Para-powerlifting in Australia will enter an exciting new era thanks to an agreement announced today by the Australian Paralympic Committee (APC) and Powerlifting Australia (PA).

Managed by the APC since the 1990s, Australia’s elite Para-powerlifting program will now operate under the direction of PA in a move APC Chief Executive Lynne Anderson believes is a positive step.

The transition comes at an important time for Australian Para-powerlifting, as its leading athletes push for selection for the 2018 Gold Coast Commonwealth Games.

Opportunities to impress selectors have almost passed. Next month’s National Para-powerlifting competition on the Gold Coast, sanctioned by World Para Powerlifting (WPP), will provide the final opportunity for athletes to obtain an International Classification in time for the Commonwealth Games and to also record a performance which will be recognised for qualification. Entries are still being accepted but close on Friday.

“The APC is very proud of the achievements of its powerlifting program over many years, however it is time for the sport to be managed by a National Federation that has a sole focus on the sport and is well positioned to deliver sustainable growth at all levels,” Anderson said.

“The APC has absolute confidence that PA’s expertise will ensure that our current and emerging athletes and coaches will have access to support and more competition opportunities they need to continue their development.”

Under the ‘mainstreaming’ agreement, PA will assume responsibility for the planning, coordination and delivery of the program, while the APC will provide ongoing specialised support in classification, talent identification, physical therapies and skill acquisition. At an International level, the sport is managed by WPP, a body under IPC Management. With the APC transferring National governance of the sport to PA without dedicated ASC High Performance funding, the APC has provided a grant for 2017/18 to PA which will ensure athletes are well supported during their preparation for the 2018 Commonwealth Games. In addition to the APC grant, Commonwealth Games Australia (CGA) has provided PA with a grant to support the preparation of Gold Coast medal potential athletes.

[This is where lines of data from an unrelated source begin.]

-- ==== Sys2Proof/Syntax.lean ====
section
/-! DEFINITION. The syntax: operand forms, the 56 instructions (one constructor per row of spec/opcode_table.json),
the class tags, the operations, and the decoded record (40_decoder_and_step R103). -/

namespace Sys2Proof

/-- The operand named by `mod` and `rm` (30_encoding R67, R68, R69; 43_arith_imm_rm R152; 44_rm_reg R166). -/
inductive RmOperand where
  /-- `mod = 0b11`: register `rm` at the instruction's width. -/
  | reg (rm : Reg3)
  /-- `mod = 0b00`: base expression `rm`, no displacement. -/
  | mem0 (rm : Reg3)
  /-- `mod = 0b01`: base expression `rm` plus an 8-bit displacement. -/
  | mem8 (rm : Reg3) (disp : Byte)
  /-- `mod = 0b10`: base expression `rm` plus a 16-bit displacement. -/
  | mem16 (rm : Reg3) (disp : Word)
  /-- `mod = 0b00`, `rm = 0b110`, class 3 only: the 16-bit direct address. -/
  | direct (addr : Word)
deriving DecidableEq, Repr

/-- The instructions. Byte-valued immediates and displacements are the bytes of the encoding. -/
inductive Instr where
  /-- R131. `mov reg8, imm8`, first byte 0xB0 + reg. -/
  | movReg8Imm8 (reg : Reg3) (imm : Byte)
  /-- R132. `mov reg16, imm16`, first byte 0xB8 + reg. -/
  | movReg16Imm16 (reg : Reg3) (imm : Word)
  /-- R141. `add al, imm8`, first byte 0x04. -/
  | addAlImm8 (imm : Byte)
  /-- R142. `add ax, imm16`, first byte 0x05. -/
  | addAxImm16 (imm : Word)
  /-- R143. `sub al, imm8`, first byte 0x2C. -/
  | subAlImm8 (imm : Byte)
  /-- R144. `sub ax, imm16`, first byte 0x2D. -/
  | subAxImm16 (imm : Word)
  /-- R145. `cmp al, imm8`, first byte 0x3C. -/
  | cmpAlImm8 (imm : Byte)
  /-- R146. `cmp ax, imm16`, first byte 0x3D. -/
  | cmpAxImm16 (imm : Word)
  /-- R153. `add r/m8, imm8`, first byte 0x80 (s = 0, w = 0). -/
  | addRm8Imm8 (rm : RmOperand) (imm : Byte)
  /-- R153. `add r/m16, imm16`, first byte 0x81 (s = 0, w = 1). -/
  | addRm16Imm16 (rm : RmOperand) (imm : Word)
  /-- R153. `add r/m8, imm8`, first byte 0x82 (s = 1, w = 0): the table's second row of this mnemonic. -/
  | addRm8Imm8S (rm : RmOperand) (imm : Byte)
  /-- R153. `add r/m16, simm8`, first byte 0x83 (s = 1, w = 1). -/
  | addRm16Simm8 (rm : RmOperand) (imm : Byte)
  /-- R154. `sub r/m8, imm8`, first byte 0x80 (s = 0, w = 0). -/
  | subRm8Imm8 (rm : RmOperand) (imm : Byte)
  /-- R154. `sub r/m16, imm16`, first byte 0x81 (s = 0, w = 1). -/
  | subRm16Imm16 (rm : RmOperand) (imm : Word)
  /-- R154. `sub r/m8, imm8`, first byte 0x82 (s = 1, w = 0): the table's second row of this mnemonic. -/
  | subRm8Imm8S (rm : RmOperand) (imm : Byte)
  /-- R154. `sub r/m16, simm8`, first byte 0x83 (s = 1, w = 1). -/
  | subRm16Simm8 (rm : RmOperand) (imm : Byte)
  /-- R155. `cmp r/m8, imm8`, first byte 0x80 (s = 0, w = 0). -/
  | cmpRm8Imm8 (rm : RmOperand) (imm : Byte)
  /-- R155. `cmp r/m16, imm16`, first byte 0x81 (s = 0, w = 1). -/
  | cmpRm16Imm16 (rm : RmOperand) (imm : Word)
  /-- R155. `cmp r/m8, imm8`, first byte 0x82 (s = 1, w = 0): the table's second row of this mnemonic. -/
  | cmpRm8Imm8S (rm : RmOperand) (imm : Byte)
  /-- R155. `cmp r/m16, simm8`, first byte 0x83 (s = 1, w = 1). -/
  | cmpRm16Simm8 (rm : RmOperand) (imm : Byte)
  /-- R167. `mov r/m8, reg8`, first byte 0x88 (d = 0, w = 0). -/
  | movRm8Reg8 (rm : RmOperand) (reg : Reg3)
  /-- R167. `mov r/m16, reg16`, first byte 0x89 (d = 0, w = 1). -/
  | movRm16Reg16 (rm : RmOperand) (reg : Reg3)
  /-- R167. `mov reg8, r/m8`, first byte 0x8A (d = 1, w = 0). -/
  | movReg8Rm8 (rm : RmOperand) (reg : Reg3)
  /-- R167. `mov reg16, r/m16`, first byte 0x8B (d = 1, w = 1). -/
  | movReg16Rm16 (rm : RmOperand) (reg : Reg3)
  /-- R168. `add r/m8, reg8`, first byte 0x00 (d = 0, w = 0). -/
  | addRm8Reg8 (rm : RmOperand) (reg : Reg3)
  /-- R168. `add r/m16, reg16`, first byte 0x01 (d = 0, w = 1). -/
  | addRm16Reg16 (rm : RmOperand) (reg : Reg3)
  /-- R168. `add reg8, r/m8`, first byte 0x02 (d = 1, w = 0). -/
  | addReg8Rm8 (rm : RmOperand) (reg : Reg3)
  /-- R168. `add reg16, r/m16`, first byte 0x03 (d = 1, w = 1). -/
  | addReg16Rm16 (rm : RmOperand) (reg : Reg3)
  /-- R169. `sub r/m8, reg8`, first byte 0x28 (d = 0, w = 0). -/
  | subRm8Reg8 (rm : RmOperand) (reg : Reg3)
  /-- R169. `sub r/m16, reg16`, first byte 0x29 (d = 0, w = 1). -/
  | subRm16Reg16 (rm : RmOperand) (reg : Reg3)
  /-- R169. `sub reg8, r/m8`, first byte 0x2A (d = 1, w = 0). -/
  | subReg8Rm8 (rm : RmOperand) (reg : Reg3)
  /-- R169. `sub reg16, r/m16`, first byte 0x2B (d = 1, w = 1). -/
  | subReg16Rm16 (rm : RmOperand) (reg : Reg3)
  /-- R170. `cmp r/m8, reg8`, first byte 0x38 (d = 0, w = 0). -/
  | cmpRm8Reg8 (rm : RmOperand) (reg : Reg3)
  /-- R170. `cmp r/m16, reg16`, first byte 0x39 (d = 0, w = 1). -/
  | cmpRm16Reg16 (rm : RmOperand) (reg : Reg3)
  /-- R170. `cmp reg8, r/m8`, first byte 0x3A (d = 1, w = 0). -/
  | cmpReg8Rm8 (rm : RmOperand) (reg : Reg3)
  /-- R170. `cmp reg16, r/m16`, first byte 0x3B (d = 1, w = 1). -/
  | cmpReg16Rm16 (rm : RmOperand) (reg : Reg3)
  /-- R181. `jo`, first byte 0x70. -/
  | jo (disp : Byte)
  /-- R182. `jno`, first byte 0x71. -/
  | jno (disp : Byte)
  /-- R183. `jb`, first byte 0x72. -/
  | jb (disp : Byte)
  /-- R184. `jnb`, first byte 0x73. -/
  | jnb (disp : Byte)
  /-- R185. `jz`, first byte 0x74. -/
  | jz (disp : Byte)
  /-- R186. `jnz`, first byte 0x75. -/
  | jnz (disp : Byte)
  /-- R187. `jbe`, first byte 0x76. -/
  | jbe (disp : Byte)
  /-- R188. `ja`, first byte 0x77. -/
  | ja (disp : Byte)
  /-- R189. `js`, first byte 0x78. -/
  | js (disp : Byte)
  /-- R190. `jns`, first byte 0x79. -/
  | jns (disp : Byte)
  /-- R191. `jp`, first byte 0x7A. -/
  | jp (disp : Byte)
  /-- R192. `jnp`, first byte 0x7B. -/
  | jnp (disp : Byte)
  /-- R193. `jl`, first byte 0x7C. -/
  | jl (disp : Byte)
  /-- R194. `jnl`, first byte 0x7D. -/
  | jnl (disp : Byte)
  /-- R195. `jle`, first byte 0x7E. -/
  | jle (disp : Byte)
  /-- R196. `jg`, first byte 0x7F. -/
  | jg (disp : Byte)
  /-- R197. `loopnz`, first byte 0xE0. -/
  | loopnz (disp : Byte)
  /-- R198. `loopz`, first byte 0xE1. -/
  | loopz (disp : Byte)
  /-- R199. `loop`, first byte 0xE2. -/
  | loop (disp : Byte)
  /-- R200. `jcxz`, first byte 0xE3. -/
  | jcxz (disp : Byte)
deriving DecidableEq, Repr

/-- The six class tags of the record (R101, R103). -/
inductive ClassTag where
  | immToRegMov
  | immToAccArith
  | immToRmArith
  | rmReg
  | condJump
  | loop
deriving DecidableEq, Repr

/-- The operation of the record (R103): 4 plus the 20 mnemonics of R82; 24 in all (R223). -/
inductive Op where
  | mov | add | sub | cmp
  | jo | jno | jb | jnb | jz | jnz | jbe | ja | js | jns | jp | jnp | jl | jnl | jle | jg
  | loopnz | loopz | loop | jcxz
deriving DecidableEq, Repr

/-- The addressing-mode tag (R67): register-direct, and memory with a displacement of 0, 8 or 16 bits. -/
inductive Mode where
  | reg | mem0 | mem8 | mem16
deriving DecidableEq, Repr

/-- The decoded record `D` (R103). A field the class does not have is `none` (R104). `w`, `d`, `s`, `direct` are the
bits, `true` for 1. -/
structure Record where
  classTag : ClassTag
  op       : Op
  w        : Option Bool
  d        : Option Bool
  s        : Option Bool
  mode     : Option Mode
  reg      : Option Reg3
  rm       : Option Reg3
  direct   : Option Bool
  addr     : Option Word
  dispSize : Option Nat
  disp     : Option Word
  immSize  : Option Nat
  imm      : Option Word
  jdisp    : Option Int
  length   : Nat
deriving DecidableEq, Repr

end Sys2Proof
end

Simon Bergner, High Performance Manager of Powerlifting Australia’s Para-program, said he was excited by what the future holds for Australian Para-powerlifting.

“We appreciate the vision of the APC to transition this program and I have no doubt that Powerlifting Australia can now build on the proud history of Para-powerlifting in Australia,” Bergner said.

“The job for us now is to integrate Para-sport into our networks and programs and ensure more Australian Para-powerlifters can find a club, a coach, more competition and classification opportunities which we hope will ultimately lead to more athletes representing Australia at the Paralympic level. It’s a challenge we’re ready to embrace.”

The APC has demonstrated success in mainstreaming Para-sport programs within National Federations, having previously acted as the national body for all elite Paralympic sports. Sixteen Paralympic sport programs have been mainstreamed, while the APC continues to manage elite Para-sport programs for three sports; wheelchair rugby, goalball and boccia.

“We know that the mainstreaming of Paralympic programs within national sports federations has integrated sporting opportunities and pathways for people with a disability within the mainstream sport environment. Our ultimate objective is to normalise Para-sport for participants, coaches, administrators and officials at all levels and hopefully that will prove to be case with Powerlifting Australia as it has for our other sporting partners. We are also confident that Powerlifting Australia can provide many more Para-powerlifting competition opportunities within their current competition structure than which currently exist,” Anderson said. 

Australia has won 17 medals in powerlifting since it first appeared in the Paralympic Games back in 1984.